José Manuel López y colaboradores (Lo incluimos en la sección de anexos
para su descarga).
Nos sigue preocupando mucho la carencia de estudios sobre los efectos
que este tipo de medicamentos generan en el desarrollo del cerebro y del
sistema nervioso de los niños cuando la administración de este tipo de
fármacos se inicia en la infancia y se prolonga por mucho tiempo. Aunque
muchos de los fármacos que se administran a la población pediátrica, no
están recomendados antes de los 6 años de edad, se administran a partir
de los 3 años. Tenemos constancia de que esta situación es así, y que
muchos médicos restan importancia al hecho de que el niño tome este tipo
de fármacos. Entendemos que, tal y como se hacía constar en elartículo que publicamos ayer,
el “Uso racional del medicamento” parece haber dejado de ser el
objetivo principal. El hecho de que desde determinadas consultas se
pretenda resolver una situación conductual o de desorden sensorial
basándose única y exclusivamente en la administración de fármacos,
creemos que es un error.
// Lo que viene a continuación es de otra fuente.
-- ==== Sys2Proof/Machine/Boundary.lean ====
section
/-!
DEFINITION. Machine/Boundary.lean: what happens between instructions, in the order of 60_exceptions.md R698, and the
fetch of an instruction (30_encoding.md R290; 20_memory.md R135 to R141; 21_segmentation.md R181).
-/
namespace Sys2Proof.Machine

/-! ## Fetch -/

/-- A prefix latched for the instruction it stands before: the last segment override and the last repeat prefix count,
the others are idempotent (R253, D27). -/
def Prefixes.latch (p : Prefixes) : Instr → Prefixes
  | .segEs => { p with seg := some .es }
  | .segCs => { p with seg := some .cs }
  | .segSs => { p with seg := some .ss }
  | .segDs => { p with seg := some .ds }
  | .segFs => { p with seg := some .fs }
  | .segGs => { p with seg := some .gs }
  | .opsize => { p with opsize := true }
  | .adrsize => { p with adrsize := true }
  | .lock => { p with lock := true }
  | .repne => { p with rep := some false }
  | .rep => { p with rep := some true }
  | _ => p

/-- The machine with one more prefix latched. -/
def State.latch (s : State) (i : Instr) : State := { s with pfx := s.pfx.latch i }

/-- The fetch unit keeps the page's translation (22_paging.md R231). -/
def Tlb.holdFetch (t : Tlb) (page : BitVec 20) : Tlb :=
  { t with fetch := ((t.ways page).head?).map (fun k => t.entries[tlbIndex page k]) }

/-- Translate the address of an instruction byte: as it was fetched when it stands in the queue (20_memory.md R139),
else by the fetch unit's private translation or the TLB and the tables (22_paging.md R231, R233). -/
def fetchPage (lin : Dword) : Op Dword := do
  let s ← get
  if let some c := s.queue.find? (fun c => c.1 == lin) then return c.2
  else if !s.pg then return lin
  else
    let page := lin.extractLsb' 12 20
    let n ← fresh
    let held := match s.tlb.fetch with
      | some e => if e.v && e.tag == page && pageAllows e.u e.w false s.user && Config.fetchUsesPrivate n
                  then some e.pa else none
      | none => none
    match held with
    | some pa => return pa ++ lin.extractLsb' 0 12
    | none =>
      let p ← probePage lin lin false s.user
      touch p false
      modify fun s => { s with tlb := s.tlb.holdFetch page }
      return p.pa ++ lin.extractLsb' 0 12

/-- A fetch uses the instruction cache, looking it up and filling it: the part has one, it is enabled, and KEN allows it
(20_memory.md R135). DESIGN CHOICE, unsafe (assumption log 19): with KEN inactive a line that holds the byte does not
serve the fetch either. -/
def State.caches (s : State) : Bool := s.cfg.part.hasIcache && s.icache.enabled && s.lines.ken

/-- What a code fetch of the byte at a physical address gives, and the state after it. A doubleword the cache holds
comes from there, without a bus cycle: for RAM and ROM it is what memory holds (R136), for a device what was read when
it was fetched. Another fetch reads the bus; with the cache in use it reads the aligned doubleword and puts it into the
cache (R135, R140). That it is exactly the aligned doubleword is a DESIGN CHOICE, unsafe (assumption log 19). -/
def State.codeFetch (s : State) (pa : Dword) : Byte × State :=
  if !s.caches then (s.phys pa, s.bus pa 1)
  else if s.icache.hit pa then (if s.holds pa then s.cell pa else s.icache.byte pa, s)
  else
    let word := pa &&& 0xFFFFFFFC
    (s.phys pa, { s.bus word 4 with icache := s.icache.onFetch pa (s.phys32 word) })

/-- Check and translate the instruction byte at an offset of CS: its physical address (21_segmentation.md R181). -/
def fetchAddress (off : Dword) : Op Dword := do
  let s ← get
  if (s.prot && s.segs.cs.null) || decide (s.segs.cs.limit.toNat < off.toNat) then raiseGP 0
  else fetchPage (s.segs.cs.base + off)

/-- Fetch the instruction byte at an offset of CS. When the instruction runs from old bytes, a byte the last instruction
replaced reads as it was (20_memory.md R137, U3). -/
def fetchByte (old : Bool) (off : Dword) : Op Byte := do
  let pa ← fetchAddress off
  let s ← get
  match (if old then s.stale.find? (fun c => c.1 == pa.toNat) else none) with
  | some c => return c.2
  | none =>
    set (s.codeFetch pa).2
    return (s.codeFetch pa).1

/-- Fetch and decode one item whose first byte is at an offset: bytes are fetched one by one as the decoder needs them
(R290). No item is longer than the first argument's start value. -/
def fetchItem (old : Bool) : Nat → List Byte → Dword → Op (Instr × Nat)
  | 0, _, _ => raiseGP 0
  | k + 1, bytes, off => do
    let b ← fetchByte old off
    let bytes := bytes ++ [b]
    let s ← get
    match decode ⟨s.os32, s.as32⟩ bytes with
    | some (i, _) => return (i, bytes.length)
    | none => fetchItem old k bytes (off + 1)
Si un niño con autismo recibe terapia y sus
conductas mejoran sin recibir ningún tipo de medicación y otro niño que
sí recibe medicación pero no terapia, no muestra los avances esperados
pero está “tranquilo” o sus conductas indeseadas, disminuyen, hasta que
se le retira la medicación. Entonces ¿Es el medicamento la solución?
¿Son las terapias la solución? ¿Sirve el medicamento como un coadyuvante
para la terapia en casos graves? Desde nuestra postura entendemos que
el medicamento debe de ser usado bajo un riguroso y estricto control
médico y solo como un coadyuvante para la terapia, y que debe de tener
una fecha de caducidad.
Es la reflexión que entendemos debe de realizarse no desde las familias, sino desde el lado de la medicina.